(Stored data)
↓

-- ==== Sys2Proof/Machine/Regs.lean ====
section
/-! DEFINITION. The register tables of the spec: every field of every page as a place (offset, high bit, low bit), and
every field as a row with its access code, class, reset value and permitted range (R6, R7, and the register tables
R51 to R53, R65, R84 to R86, R126 to R128, R156, R182, R204, R205, R236, R238, R266, R289, R324, R325, R338, R353, R376,
R377, R402, R403, R420, R421, R452 to R455, R473, R474). A field of an array of registers takes the register's index. -/

namespace Sys2Proof.Machine

/-- A field of a page: the register's offset, and the field's high and low bit (R3, R4). -/
structure Fld where
  off : Nat
  hi : Nat
  lo : Nat
deriving DecidableEq, Repr

/-- The access codes of R6. -/
inductive Access where | ro | rw | wo | w1c | rc
deriving DecidableEq, Repr

/-- The classes of R7; `none` where the table has a dash. -/
inductive FClass where | none | live | staged | locked
deriving DecidableEq, Repr

/-- One field of one register (or of an array of `cnt` registers, `stride` bytes apart). -/
structure RegRow where
  off : Nat
  cnt : Nat
  stride : Nat
  hi : Nat
  lo : Nat
  acc : Access
  cls : FClass
  reset : Nat
  min : Nat
  max : Nat
deriving DecidableEq, Repr

/-! ### SUP: R51 (01_module_hardware.md) -/

def SUP.FAULT.FLASH_ERR : Fld := ⟨0x010, 25, 25⟩
def SUP.FAULT.FW_FALLBACK : Fld := ⟨0x010, 24, 24⟩
def SUP.FAULT.IMAGE_BAD : Fld := ⟨0x010, 23, 23⟩
def SUP.FAULT.SLOT_ID_CHANGED : Fld := ⟨0x010, 22, 22⟩
def SUP.FAULT.TEMP_WARN : Fld := ⟨0x010, 21, 21⟩
def SUP.FAULT.CELL_LOW : Fld := ⟨0x010, 20, 20⟩
def SUP.FAULT.HOLDUP_LOW : Fld := ⟨0x010, 19, 19⟩
def SUP.FAULT.VIN_LOW : Fld := ⟨0x010, 18, 18⟩
def SUP.FAULT.SUPB_LOST : Fld := ⟨0x010, 17, 17⟩
def SUP.FAULT.SUPA_LOST : Fld := ⟨0x010, 16, 16⟩
def SUP.RESET_CAUSE.FW_FALLBACK : Fld := ⟨0x040, 13, 13⟩
def SUP.RESET_CAUSE.FW_SLOT : Fld := ⟨0x040, 12, 12⟩
def SUP.RESET_CAUSE.HOLDUP_DONE : Fld := ⟨0x040, 9, 9⟩
def SUP.RESET_CAUSE.MAINT : Fld := ⟨0x040, 8, 8⟩
def SUP.RESET_CAUSE.CAUSE : Fld := ⟨0x040, 3, 0⟩
def SUP.SLOT_ID.LIVE_RAW : Fld := ⟨0x044, 29, 24⟩
def SUP.SLOT_ID.CARRIER : Fld := ⟨0x044, 22, 20⟩
def SUP.SLOT_ID.POSITION : Fld := ⟨0x044, 17, 16⟩
def SUP.SLOT_ID.VALID : Fld := ⟨0x044, 8, 8⟩
def SUP.SLOT_ID.RAW : Fld := ⟨0x044, 5, 0⟩
def SUP.SUPPLY.IN_HOLDUP : Fld := ⟨0x048, 5, 5⟩
def SUP.SUPPLY.CELL_LOW : Fld := ⟨0x048, 4, 4⟩
def SUP.SUPPLY.HOLDUP_OK : Fld := ⟨0x048, 3, 3⟩
def SUP.SUPPLY.VIN_LOW : Fld := ⟨0x048, 2, 2⟩
def SUP.SUPPLY.SUPB_OK : Fld := ⟨0x048, 1, 1⟩
def SUP.SUPPLY.SUPA_OK : Fld := ⟨0x048, 0, 0⟩
def SUP.VIN.VIN_B : Fld := ⟨0x04C, 31, 16⟩
def SUP.VIN.VIN_A : Fld := ⟨0x04C, 15, 0⟩
def SUP.HOLDUP.HOLDUP_T : Fld := ⟨0x050, 15, 0⟩
def SUP.CELL.CELL_MV : Fld := ⟨0x054, 15, 0⟩
def SUP.TEMP.HOTSPOT : Fld := ⟨0x058, 31, 16⟩
def SUP.TEMP.CASE : Fld := ⟨0x058, 15, 0⟩
def SUP.TEMP_WARN.CASE_WARN : Fld := ⟨0x05C, 15, 0⟩
def SUP.CMD.ARG : Fld := ⟨0x060, 23, 8⟩
def SUP.CMD.CODE : Fld := ⟨0x060, 7, 0⟩
def SUP.UNLOCK : Fld := ⟨0x064, 31, 0⟩
def SUP.CMD_ADDR_LO : Fld := ⟨0x068, 31, 0⟩
def SUP.CMD_ADDR_HI.ADDR_HI : Fld := ⟨0x06C, 7, 0⟩
def SUP.CMD_STATUS.BUSY : Fld := ⟨0x070, 8, 8⟩
def SUP.CMD_STATUS.RESULT : Fld := ⟨0x070, 7, 0⟩
def SUP.CMD_LEN.BLOCKS : Fld := ⟨0x0A0, 18, 0⟩
def SUP.IMAGE_STATUS.IMAGE_CARRIER : Fld := ⟨0x074, 18, 16⟩
def SUP.IMAGE_STATUS.REASON : Fld := ⟨0x074, 11, 8⟩
def SUP.IMAGE_STATUS.ANY_CARRIER : Fld := ⟨0x074, 3, 3⟩
def SUP.IMAGE_STATUS.LOADED : Fld := ⟨0x074, 2, 2⟩
def SUP.IMAGE_STATUS.VERIFIED : Fld := ⟨0x074, 1, 1⟩
def SUP.IMAGE_STATUS.ACTIVE_SLOT : Fld := ⟨0x074, 0, 0⟩
def SUP.BOOT_TIME.MS : Fld := ⟨0x078, 15, 0⟩
def SUP.DIP_COUNT.COUNT : Fld := ⟨0x07C, 15, 0⟩
def SUP.ALARM.ALM_ON_FENCE : Fld := ⟨0x080, 8, 8⟩
def SUP.ALARM.ALM_CLOSED : Fld := ⟨0x080, 0, 0⟩
def SUP.KEYS.FW_MIN_VER : Fld := ⟨0x084, 31, 24⟩
def SUP.KEYS.IMG_REVOKED : Fld := ⟨0x084, 15, 8⟩
def SUP.KEYS.IMG_ENROLLED : Fld := ⟨0x084, 7, 0⟩
def SUP.FLASH_BLOCK.BLOCK : Fld := ⟨0x088, 20, 0⟩
def SUP.FLASH_COUNT.COUNT : Fld := ⟨0x08C, 15, 0⟩
def SUP.FLASH_DMA_LO : Fld := ⟨0x090, 31, 0⟩
def SUP.FLASH_DMA_HI.ADDR_HI : Fld := ⟨0x094, 7, 0⟩
def SUP.FLASH_CMD.OP : Fld := ⟨0x098, 1, 0⟩
def SUP.FLASH_STATUS.CORRECTED : Fld := ⟨0x09C, 31, 16⟩
def SUP.FLASH_STATUS.ERR_CODE : Fld := ⟨0x09C, 7, 4⟩
def SUP.FLASH_STATUS.ERROR : Fld := ⟨0x09C, 2, 2⟩
def SUP.FLASH_STATUS.DONE : Fld := ⟨0x09C, 1, 1⟩
def SUP.FLASH_STATUS.BUSY : Fld := ⟨0x09C, 0, 0⟩
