-- ==== Sys2Proof/Machine/State.lean ====
section
/-! DEFINITION. The state of the PSC-960 as plain data, the reasons a step can stop, and the state at reset.

Every register field of spec/ lives in `regs` under `page, offset, index` (`regKey`): the value in effect, or for a
Staged field the applied value; `shad` holds the shadows of the Staged fields (R68) and `buf` the apply buffers (R69).
The other fields hold what the spec gives the blocks behind their registers: memories, queues, sequences in progress,
pins and the counters of TIME. -/

namespace Sys2Proof.Machine

/-- Why a step can stop with a fault. No command of this model does so: a bus error and the other exceptions of R61 are
outcomes that the state records (`State.bus`). -/
inductive Fault where
  /-- Nobody raises it: kept so that the outcome type has a fault. Safe: no statement rests on it. -/
  | none
deriving DecidableEq, Repr

/-- Why a step can be refused. -/
inductive Refusal where
  /-- Raised by `exec` for a command that has no meaning yet, by its mnemonic. Safe: nothing is claimed of it. -/
  | notModelled (mnemonic : String)
deriving DecidableEq, Repr

/-! ### Parts of the state -/

/-- Where the supervisor stands between no supply and the running firmware (R38 to R46). -/
inductive Phase where
  /-- No valid supply: PD1 is off. -/
  | unpowered
  /-- Supply valid, PD0 on the main supply, PD1 not yet started (R42). -/
  | supplied
  /-- PD1 is on and the boot ROM checks a firmware slot (R39). -/
  | rom
  /-- Both firmware slots failed (R39). -/
  | romRecovery
  /-- The SUP firmware runs. -/
  | firmware
  /-- A hold-up, shutdown or restart sequence runs (R28, R46). -/
  | sequence
  /-- Parked after SHUTDOWN (R46). -/
  | parked
deriving DecidableEq, Repr

/-- Which sequence of R28 runs, and so what follows it. -/
inductive SeqKind where
  | none | supplyLoss | watchdog | uncorrectable | shutdown | restart | overTemp
deriving DecidableEq, Repr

↑

WHAT IS BEING ASKED: Working from the data above, extract solely the lines from the one containing "has a dash. -/" through the one containing "def SUP.TEMP.HOTSPOT : Fld := ⟨0x058, 31, 16⟩", exactly as they appear, both included.

REPLY:
/-- The classes of R7; `none` where the table has a dash. -/
inductive FClass where | none | live | staged | locked
deriving DecidableEq, Repr

/-- One field of one register (or of an array of `cnt` registers, `stride` bytes apart). -/
structure RegRow where
  off : Nat
  cnt : Nat
  stride : Nat
  hi : Nat
  lo : Nat
  acc : Access
  cls : FClass
  reset : Nat
  min : Nat
  max : Nat
deriving DecidableEq, Repr

/-! ### SUP: R51 (01_module_hardware.md) -/

def SUP.FAULT.FLASH_ERR : Fld := ⟨0x010, 25, 25⟩
def SUP.FAULT.FW_FALLBACK : Fld := ⟨0x010, 24, 24⟩
def SUP.FAULT.IMAGE_BAD : Fld := ⟨0x010, 23, 23⟩
def SUP.FAULT.SLOT_ID_CHANGED : Fld := ⟨0x010, 22, 22⟩
def SUP.FAULT.TEMP_WARN : Fld := ⟨0x010, 21, 21⟩
def SUP.FAULT.CELL_LOW : Fld := ⟨0x010, 20, 20⟩
def SUP.FAULT.HOLDUP_LOW : Fld := ⟨0x010, 19, 19⟩
def SUP.FAULT.VIN_LOW : Fld := ⟨0x010, 18, 18⟩
def SUP.FAULT.SUPB_LOST : Fld := ⟨0x010, 17, 17⟩
def SUP.FAULT.SUPA_LOST : Fld := ⟨0x010, 16, 16⟩
def SUP.RESET_CAUSE.FW_FALLBACK : Fld := ⟨0x040, 13, 13⟩
def SUP.RESET_CAUSE.FW_SLOT : Fld := ⟨0x040, 12, 12⟩
def SUP.RESET_CAUSE.HOLDUP_DONE : Fld := ⟨0x040, 9, 9⟩
def SUP.RESET_CAUSE.MAINT : Fld := ⟨0x040, 8, 8⟩
def SUP.RESET_CAUSE.CAUSE : Fld := ⟨0x040, 3, 0⟩
def SUP.SLOT_ID.LIVE_RAW : Fld := ⟨0x044, 29, 24⟩
def SUP.SLOT_ID.CARRIER : Fld := ⟨0x044, 22, 20⟩
def SUP.SLOT_ID.POSITION : Fld := ⟨0x044, 17, 16⟩
def SUP.SLOT_ID.VALID : Fld := ⟨0x044, 8, 8⟩
def SUP.SLOT_ID.RAW : Fld := ⟨0x044, 5, 0⟩
def SUP.SUPPLY.IN_HOLDUP : Fld := ⟨0x048, 5, 5⟩
def SUP.SUPPLY.CELL_LOW : Fld := ⟨0x048, 4, 4⟩
def SUP.SUPPLY.HOLDUP_OK : Fld := ⟨0x048, 3, 3⟩
def SUP.SUPPLY.VIN_LOW : Fld := ⟨0x048, 2, 2⟩
def SUP.SUPPLY.SUPB_OK : Fld := ⟨0x048, 1, 1⟩
def SUP.SUPPLY.SUPA_OK : Fld := ⟨0x048, 0, 0⟩
def SUP.VIN.VIN_B : Fld := ⟨0x04C, 31, 16⟩
def SUP.VIN.VIN_A : Fld := ⟨0x04C, 15, 0⟩
def SUP.HOLDUP.HOLDUP_T : Fld := ⟨0x050, 15, 0⟩
def SUP.CELL.CELL_MV : Fld := ⟨0x054, 15, 0⟩
def SUP.TEMP.HOTSPOT : Fld := ⟨0x058, 31, 16⟩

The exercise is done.